> RECORDS SHOWN
::::::

-- ==== Sys2Proof/Machine/Tables.lean ====
section
/-!
DEFINITION. Chapter 2: the Tariff Table and the entry-wise requests of the Pass Table.
-/

namespace Sys2Proof.Machine

/-! ## The Tariff Table -/

/-- The product is of kind DAYS. -/
def ProductKind.isDays : ProductKind → Bool
  | .days _ => true
  | .season => false

/-- The kind and W step 3 of R21 compares with: the record's, or those a cleared slot keeps (R24). -/
def ProductSlot.shape (x : ProductSlot) : Option (Bool × Nat) :=
  match x.record with
  | some p => some (p.kind.isDays, p.window)
  | none => x.kept

/-- The state with one product slot replaced (R18). -/
def State.setProductSlot (s : State) (code : Nat) (x : ProductSlot) : State :=
  s.setTariff (s.tariff.setIfInBounds (code - 1) x)

/-- R21, step 3: the record would change the kind or W of a product that pass entries name. -/
def State.changesShape (s : State) (code : Nat) (p : Product) : Bool :=
  s.productNamed code && (s.productSlot code).shape != some (p.kind.isDays, p.window)

/-- R21: the owner of PRODUCT_PUT. -/
def State.productPutRequest (s : State) (tag : Byte) (code : Nat) (f : ProductFields) : State :=
  match s.rcc.mode with
  | .run => s.answerCode .productPut tag .wrongMode
  | .setup =>
    if legalCode code = false then s.answerCode .productPut tag .badValue
    else
      match productOf f with
      | none => s.answerCode .productPut tag .badValue
      | some p =>
        if s.changesShape code p then s.answerCode .productPut tag .busy
        else (s.setProductSlot code { record := some p, kept := none }).answerCode .productPut tag .ok

/-- R23: the owner of PRODUCT_CLEAR. -/
def State.productClearRequest (s : State) (tag : Byte) (code : Nat) : State :=
  match s.rcc.mode with
  | .run => s.answerCode .productClear tag .wrongMode
  | .setup =>
    if legalCode code = false then s.answerCode .productClear tag .badValue
    else
      let x : ProductSlot := { record := none, kept := (s.productSlot code).shape }
      (s.setProductSlot code x).answerCode .productClear tag .ok

/-! ## Writing a pass entry, shared by PASS_PUT and LOAD records -/

/-- R33, step 1: the status a record's fields carry, if every field is in its range and the product is present. A
price of 3 bytes is always in its range (R47). -/
def State.recordStatus? (s : State) (r : PassRecord) : Option PassStatus :=
  if legalPass r.pass.toNat ∧ legalCode r.product.toNat ∧ (s.product? r.product.toNat).isSome
      ∧ r.start.toNat ≤ 239
  then hostStatusOf r.status
  else none

/-- R34: the new entry of a record. -/
def newEntry (r : PassRecord) (st : PassStatus) : PassEntry :=
  { pass := r.pass.toNat, product := r.product.toNat, start := r.start.toNat, price := r.price.toNat,
    status := st, usage := none, marker := none, transferMark := true }

/-- The entry's product code and window start day are those of the record (R35). -/
def PassEntry.sameWindow (e : PassEntry) (r : PassRecord) : Bool :=
  e.product == r.product.toNat && e.start == r.start.toNat

/-- R35: the definition fields and status are replaced; the usage part is kept if the product code and the window
start day are equal, and discarded otherwise. -/
def PassEntry.rewrite (e : PassEntry) (r : PassRecord) (st : PassStatus) : PassEntry :=
  { e with
    product := r.product.toNat
    start := r.start.toNat
    price := r.price.toNat
    status := st
    usage := if e.sameWindow r then e.usage else none
    transferMark := true }

/-- Any definition field or the status of the entry differs from the record's (R35). -/
def PassEntry.differs (e : PassEntry) (r : PassRecord) (st : PassStatus) : Bool :=
  !(e.sameWindow r) || e.price != r.price.toNat || e.status != st

/-- The entry is in REFUND_HOLD (R31). -/
def PassEntry.isHeld (e : PassEntry) : Bool :=
  match e.status with
  | .refundHold _ => true
  | .active | .blocked | .refunded => false

/-- R34: a new entry takes its place in the order. -/
def State.addPass (s : State) (r : PassRecord) (st : PassStatus) : State :=
  s.setPasses (insertEntry (newEntry r st) s.passes)

/-- R35: an entry is rewritten. -/
def State.rewritePass (s : State) (r : PassRecord) (st : PassStatus) : State :=
  s.updatePass r.pass.toNat fun e => e.rewrite r st

/-- The outcome R35 reports for an existing entry. -/
def putOutcome (e : PassEntry) (r : PassRecord) (st : PassStatus) : PutOutcome :=
  if e.differs r st then .replaced else .unchanged

/-- R33, R34, R35: the owner of PASS_PUT. An UNCHANGED reply carries the number of entries too (DESIGN CHOICE,
assumption log 5). -/
def State.passPutRequest (s : State) (tag : Byte) (r : PassRecord) : State :=
  match s.recordStatus? r with
  | none => s.answerCode .passPut tag .badValue
  | some st =>
    match s.findPass r.pass.toNat with
    | some e =>
      if e.marker.isSome then s.answerCode .passPut tag .pending
      else if e.isHeld then s.answerCode .passPut tag .held
      else
        (s.rewritePass r st).answer .passPut tag .ok (.putOutcome (putOutcome e r st) s.passes.length)
    | none =>
      if Config.passCapacity ≤ s.passes.length then s.answerCode .passPut tag .full
      else (s.addPass r st).answer .passPut tag .ok (.putOutcome .added (s.passes.length + 1))

/-! ## The other entry-wise requests -/

/-- The common checks of section 2.6: an illegal pass number is BAD_VALUE, an absent pass NOT_FOUND. -/
def State.withEntry (s : State) (k : RequestKind) (tag : Byte) (pass : Nat) (act : PassEntry → State) : State :=
  if legalPass pass = false then s.answerCode k tag .badValue
  else
    match s.findPass pass with
    | none => s.answerCode k tag .notFound
    | some e => act e

/-- The state with the status of one pass replaced. -/
def State.setStatus (s : State) (pass : Nat) (st : PassStatus) : State :=
  s.updatePass pass fun e => { e with status := st }

/-- R36: the owner of PASS_BLOCK. -/
def State.passBlockRequest (s : State) (tag : Byte) (pass : Nat) : State :=
  s.withEntry .passBlock tag pass fun e =>
    match e.status with
    | .active => (s.setStatus pass .blocked).answerCode .passBlock tag .ok
    | .blocked => s.answerCode .passBlock tag .ok
    | .refundHold _ => s.answerCode .passBlock tag .held
    | .refunded => s.answerCode .passBlock tag .alreadyRefunded

/-- R37: the owner of PASS_UNBLOCK. -/
def State.passUnblockRequest (s : State) (tag : Byte) (pass : Nat) : State :=
  s.withEntry .passUnblock tag pass fun e =>
    match e.status with
    | .blocked => (s.setStatus pass .active).answerCode .passUnblock tag .ok
    | .active | .refundHold _ | .refunded => s.answerCode .passUnblock tag .badValue

/-- R38: the owner of PASS_DELETE. -/
def State.passDeleteRequest (s : State) (tag : Byte) (pass : Nat) : State :=
  s.withEntry .passDelete tag pass fun e =>
    if e.marker.isSome then s.answerCode .passDelete tag .pending
    else if e.isHeld then s.answerCode .passDelete tag .held
    else
      let s := s.setPasses (removeEntry pass s.passes)
      s.answer .passDelete tag .ok (.entryCount s.passes.length)

/-- R39: the entry a search finds. -/
def State.searchPass (s : State) (m : SearchMode) (pass : Nat) : Option PassEntry :=
  match m with
  | .exact => s.findPass pass
  | .atOrAfter => s.passes.find? fun e => decide (pass ≤ e.pass)

/-- R39: the owner of PASS_QUERY. -/
def State.passQueryRequest (s : State) (tag : Byte) (pass : Nat) (mode : Byte) : State :=
  match searchModeOf mode with
  | none => s.answerCode .passQuery tag .badValue
  | some m =>
    if legalPass pass = false then s.answerCode .passQuery tag .badValue
    else
      match s.searchPass m pass with
      | none => s.answer .passQuery tag .notFound (.entryCount s.passes.length)
      | some e => s.answer .passQuery tag .ok (.passFound s.passes.length e)

/-! ## USAGE_MERGE -/

/-- What a merge has done so far: the entry's usage part, and the three item counts of R40. -/
structure MergeTotals where
  usage : Option Usage
  added : Nat
  known : Nat
  outside : Nat
  deriving DecidableEq, Repr

/-- The day lies within the window of W days from the window start day (R41). -/
def inWindow (start window day : Nat) : Bool := decide (start ≤ day) && decide (day + 1 ≤ start + window)

/-- The usage part an in-window day finds: created with that day as first-use day if absent, the first-use day
lowered if the day is earlier (R41, R42). -/
def usageAt (u : Option Usage) (day : Nat) : Usage :=
  match u with
  | none => { firstUse := day, days := [], rides := 0, last := none }
  | some u => { u with firstUse := min u.firstUse day }

/-- R41, R42: one item of the list. -/
def mergeItem (p : Product) (start : Nat) (t : MergeTotals) (day : Nat) : MergeTotals :=
  if inWindow start p.window day = false then { t with outside := t.outside + 1 }
  else
    let u := usageAt t.usage day
    if p.kind.isDays = true ∧ day - start ∉ u.days then
      { t with usage := some { u with days := insertOffset (day - start) u.days }, added := t.added + 1 }
    else { t with usage := some u, known := t.known + 1 }

/-- R41, R42: the whole list, item by item; with an absent product every item is outside. -/
def State.mergeDays (s : State) (e : PassEntry) (days : List Nat) : MergeTotals :=
  let start : MergeTotals := { usage := e.usage, added := 0, known := 0, outside := 0 }
  match s.product? e.product with
  | none => { start with outside := days.length }
  | some p => days.foldl (mergeItem p e.start) start

/-- R40: the merge of a list into an entry, and its reply. -/
def State.mergeInto (s : State) (tag : Byte) (e : PassEntry) (days : List Nat) : State :=
  let t := s.mergeDays e days
  let size := ((t.usage.map (·.days)).getD []).length
  (s.updatePass e.pass fun x => { x with usage := t.usage }).answer .usageMerge tag .ok
    (.mergeCounts t.added t.known t.outside size)

/-- R40: the owner of USAGE_MERGE. A list of a wrong length is answered BAD_FORMAT (assumption log 17). -/
def State.usageMergeRequest (s : State) (tag : Byte) (pass : Nat) (days : List Byte) : State :=
  if usageMergeLengthOk days = false then s.answerCode .usageMerge tag .badFormat
  else if legalPass pass = false then s.answerCode .usageMerge tag .badValue
  else if days.any fun d => decide (239 < d.toNat) then s.answerCode .usageMerge tag .badValue
  else
    match s.findPass pass with
    | none => s.answerCode .usageMerge tag .notFound
    | some e => s.mergeInto tag e (days.map (·.toNat))

end Sys2Proof.Machine
end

::::::

In the listing above, transcribe exactly everything from the line containing "u with days" down to the line containing "s.answerCode .usageMerge tag .notFound", including both and nothing more.

> RESPONSE
      { t with usage := some { u with days := insertOffset (day - start) u.days }, added := t.added + 1 }
    else { t with usage := some u, known := t.known + 1 }

/-- R41, R42: the whole list, item by item; with an absent product every item is outside. -/
def State.mergeDays (s : State) (e : PassEntry) (days : List Nat) : MergeTotals :=
  let start : MergeTotals := { usage := e.usage, added := 0, known := 0, outside := 0 }
  match s.product? e.product with
  | none => { start with outside := days.length }
  | some p => days.foldl (mergeItem p e.start) start

/-- R40: the merge of a list into an entry, and its reply. -/
def State.mergeInto (s : State) (tag : Byte) (e : PassEntry) (days : List Nat) : State :=
  let t := s.mergeDays e days
  let size := ((t.usage.map (·.days)).getD []).length
  (s.updatePass e.pass fun x => { x with usage := t.usage }).answer .usageMerge tag .ok
    (.mergeCounts t.added t.known t.outside size)

/-- R40: the owner of USAGE_MERGE. A list of a wrong length is answered BAD_FORMAT (assumption log 17). -/
def State.usageMergeRequest (s : State) (tag : Byte) (pass : Nat) (days : List Byte) : State :=
  if usageMergeLengthOk days = false then s.answerCode .usageMerge tag .badFormat
  else if legalPass pass = false then s.answerCode .usageMerge tag .badValue
  else if days.any fun d => decide (239 < d.toNat) then s.answerCode .usageMerge tag .badValue
  else
    match s.findPass pass with
    | none => s.answerCode .usageMerge tag .notFound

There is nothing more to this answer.